Croyances de luxe


L'info en continu tue la mémoire, l'évènement de quatorze heures chassant celui de midi tue toute mise en perspective, toute l'analyse. Pas le temps, pas le temps. Si l'on ajoute à cela la pensée cachotière, que j'appellerai la pensée du berceau (et nous même on aime se bercer d'illusions), nous voilà bien endormis, nous voilà devenus des bons toutous bien pensant. Un seul exemple suffira : ha ! ces malheureux migrants (sic) qu'on rejette à la mer...
Je devrais copier l'article que je viens de lire dans Challenges : il est atterrant autant que culpabilisateur. Dans mon jargon à moi j'appelle cette méthode de la putasserie. En fait, on ose tout pour nous faire admettre l'inadmissible. Culpabiliser les Grecs de ne pas offrir d'écoles aux clandestins mineurs étrangers ! Culpabiliser les Grecs... Et les oublier. Déjà en 2015, Libération écrivait : « Migrants (sic) : la Grèce laissée pour compte » en parlant de l'Union-européenne qui ne faisait rien pour aider la Grèce à surmonter le flot des émigrés qui arrivaient en masse chez elle. Et bien non, ce sont les Grecs qui sont laissés pour compte.

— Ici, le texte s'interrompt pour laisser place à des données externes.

/-- Settles O25: the instructions that are well formed are those that an accept latches. -/
theorem frameStartsExactlyWhereWellFormed : Obligations.FrameStartsExactlyWhereWellFormed := by
  intro i s hi
  refine ⟨_, exec_eq_accept i s, ?_⟩
  rcases accept_cases hi (marshalInstr i) with ⟨e, he, ha⟩ | ⟨op, p, hm, hp, -, ha⟩
  · have hw : ¬ i.wellFormed = true := by
      rw [wellFormed_iff]
      rintro ⟨op, p, hm, hp⟩
      rw [hm] at he
      cases (encodeFrame_of_le hp).symm.trans he
    have hkind : (s.takeError e).statusKind ≠ 0 := (takeError_rejected s e).kind ▸ errorKind_ne_zero e
    rw [ha]
    exact ⟨iff_of_false (by simp [hi]) hw, iff_of_false hkind hw⟩
  · have hw : i.wellFormed = true := wellFormed_iff.mpr ⟨op, p, hm, hp⟩
    rw [ha]
    exact ⟨iff_of_true rfl hw, iff_of_true (latch_accepted s op hp).kind hw⟩

/-! ### An earlier STATUS (R134, R197) -/

/-- An accept in IDLE writes STATUS and does not read it. -/
theorem accept_status_irrelevant {s : State} (hi : s.phase = .idle) (x y : BitVec 5) (r : Marshalled) :
    ({ s with status := x } : State).accept r = ({ s with status := y } : State).accept r := by
  have hx : ({ s with status := x } : State).phase = .idle := hi
  have hy : ({ s with status := y } : State).phase = .idle := hi
  match r with
  | .error e => rw [accept_error hx, accept_error hy]; rfl
  | .ok (op, p) =>
    rcases Nat.lt_or_ge maxPayload p.length with hp | hp
    · rw [accept_long hx op hp, accept_long hy op hp]; rfl
    · rw [accept_ok hx op hp, accept_ok hy op hp]; rfl

/-- Settles O27: an instruction is an accept of what it marshals to. -/
theorem earlierStatusDoesNotMatter : Obligations.EarlierStatusDoesNotMatter := by
  intro i s x y hi
  rw [exec_eq_accept, exec_eq_accept, accept_status_irrelevant hi x y]

end Sys2Proof.Machine
end

section
/-!
PROOFS. Errors: what an accept step that raises one leaves, and which error a transaction with several is given.
-/

namespace Sys2Proof.Machine

/-! ### A rejected command (R193) -/

/-- Settles O28: the step takes the error in place of latching, and the environment drops the transaction. -/
theorem rejectedCommandWritesOnlyStatus : Obligations.RejectedCommandWritesOnlyStatus := by
  intro s c e hr hi ho he
  have hready : (s.takeError e).cmdReady = true := (cmdReady_iff _).mpr hi
  exact ⟨s.takeError e, step_of_rejected hr hi ho he, takeError_rejected s e, hready, rfl, advanceProducer_true _⟩

/-! ### Slots read in order (R131, R195) -/

/-- A computation that reads slots `k` to `n - 1` in order: the first bad one is its error, and with none of them bad it
succeeds. -/
structure ReadsSlots {α : Type} (fine : Fin 6 → Bool) (k n : Nat) (m : Except CmdError α) : Prop where
  first_bad : ∀ j : Fin 6, k ≤ j.val → j.val < n → (∀ l < j, fine l = true) → fine j = false →
    m = .error (.argument (.slot j))
  all_fine : (∀ j : Fin 6, k ≤ j.val → j.val < n → fine j = true) → ∃ a, m = .ok a

/-- No slot is left to read. -/
theorem ReadsSlots.done {α : Type} {fine : Fin 6 → Bool} {n : Nat} (a : α) : ReadsSlots fine n n (.ok a) where
  first_bad _ hle hlt := absurd hlt hle.not_gt
  all_fine _ := ⟨a, rfl⟩

/-- One slot is read, and then those after it. -/
theorem ReadsSlots.read {α β : Type} {fine : Fin 6 → Bool} {n : Nat} {x : Except CmdError α} {v : α}
    {f : α → Except CmdError β} (k : Fin 6) (hx : x = bif fine k then .ok v else .error (.argument (.slot k)))
    (hf : ReadsSlots fine (k.val + 1) n (f v)) (hk : k.val < n := by decide) : ReadsSlots fine k.val n (x >>= f) where
  first_bad j hle hjn hlt hbad := by
    rcases hle.eq_or_lt with heq | hgt
    · obtain rfl := Fin.ext heq
      rw [hx, hbad]
      rfl
    · rw [hx, hlt k hgt]
      exact hf.first_bad j hgt hjn hlt hbad
  all_fine h := by
    rw [hx, h k le_rfl hk]
    exact hf.all_fine fun j hgt => h j (Nat.le_of_succ_le hgt)
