-- ==== Sys2Proof/Syntax.lean ====
section
/-! DEFINITION. The commands: one constructor of `Instr` for each row of the table of operations and events, with
the row's operands. Rows 0 to 130 are the instructions of the Mellos instruction set (R210 to R235); the rest are the
events of the part's blocks. What a command's operands say is in its constructor's line; what it does is in Machine/. -/

namespace Sys2Proof

/-- A core, C0 to C63 (R2). -/
abbrev CoreId := Fin 64
/-- A channel of a core, CH0 to CH31 (R2). -/
abbrev ChanId := Fin 32
/-- A compute die, D0 to D3 (R2). -/
abbrev DieId := Fin 4
/-- A Golfort port, G0 to G7 (R2). -/
abbrev PortId := Fin 8
/-- A far port, F0 or F1 (R2). -/
abbrev FarId := Fin 2
/-- A Bennex endpoint: link Xx and which of its two dies, 0 for Dx and 1 for D((x+1) mod 4). -/
abbrev BxId := Fin 4 × Fin 2
/-- A local queue of a core (R2). -/
abbrev LQueue := Fin 64
/-- A queue of the package, 0 to 4,095 (R2). -/
abbrev QueueId := Fin 4096
/-- A scalar register s0 to s31. -/
abbrev SReg := Fin 32
/-- A predicate p0 to p7. -/
abbrev PReg := Fin 8
/-- A tensor descriptor t0 to t63. -/
abbrev TReg := Fin 64

/-- What an instruction word carries beside its class fields (R210): the core that issues it and its guard. -/
structure Issue where
  core : CoreId
  pred : PReg := 0
  pn : Bool := false
  deriving DecidableEq, Repr

/-- Operand b of the immediate scalar class (R215): IMM of 35 bits, or the extension word. -/
inductive ImmB where
  | imm (v : BitVec 35)
  | ext (v : Word)
  deriving DecidableEq, Repr

/-- Operand b of the compare class (R215): a register, or IMM of 31 bits with IS = 1. -/
inductive CmpB where
  | reg (r : SReg)
  | imm (v : BitVec 31)
  deriving DecidableEq, Repr

/-- Operand b of the vector class (R228): a tensor, or with BS = 1 a scalar register. -/
inductive VecB where
  | tensor (t : TReg)
  | scalar (r : SReg)
  deriving DecidableEq, Repr

/-- Operand n of the sync class (R235): NIMM, or with NS = 1 a register. -/
inductive SyncN where
  | imm (v : BitVec 16)
  | reg (r : SReg)
  deriving DecidableEq, Repr

/-- Where the keys and values of an attention step come from (R231): PAGED names a sequence and a head,
DIRECT two descriptors, a register for base and count, and with WIN a register for the window. -/
inductive KvSource where
  | paged (sseq : SReg) (head : Fin 8)
  | direct (tk tv : TReg) (sbv : SReg) (sw : SReg)
  deriving DecidableEq, Repr

/-- The fields that ASTEP, AMAX and AEXP share beside TQ, TO, TZ and TM (R231). -/
structure AttnArgs where
  ts : TReg
  causal : Bool
  win : Bool
  sqb : SReg
  sc : SReg
  sk0 : SReg
  b : BitVec 9
  src : KvSource
  deriving DecidableEq, Repr

/-- The units whose repeats the command UNIT_REPEAT names: the matrix array running MACC, MZERO or MCVT (R121), the
vector and spline unit, the row statistics unit (R155), the attention-step unit (R172). -/
inductive CheckedUnit where
  | matrixMove | vector | rowstat | attention
  deriving DecidableEq, Repr

/-- What a request does at a memory: it reads bytes or writes them. -/
inductive MemAccess where
  | read (len : Fin 257)
  | write (bytes : List Byte)
  deriving DecidableEq, Repr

Autant vous copier le papier de Challenges : vous verrez par vous même, après tout, peut-être que j'ai tort de sentir là la manœuvre, la ficelle, le « forcing », le bourrage de crâne. Et ce n'est qu'un article, j'ose imaginer ce que cela donne avec des images bien choisies dans les journaux télévisées, les reportages à peine manipulateur des chaînes infos (visages malheureux, bébé dans les bras, enfant de quatre ans brandi au-dessus d'un canot pneumatique, mur humain de vilains policiers). Ha ! je suis vraiment un gros salaud si je ne suis pas du côté de ces malheureux, si je pense qu'on ne peut plus, ne peut plus les accueillir tous et sans fin ; ha ! quel gros salaud je suis. Aidez ces enfants, soyer humains ! L'idéologie pense pour vous. Les putasseries des putassiers.
 

« Migrations: 12.000 mineurs sur les îles grecques, seuls 1% scolarisés

Par AFP le 16.12.2019 à 18h13

Seuls 1% des 12.000 enfants demandeurs d'asile vivant dans les camps insalubres sur les îles grecques "vont à l'école", la grande majorité sont privés d'éducation, selon une estimation de l'agence onusienne du Haut commissariat pour les réfugiés (HCR) 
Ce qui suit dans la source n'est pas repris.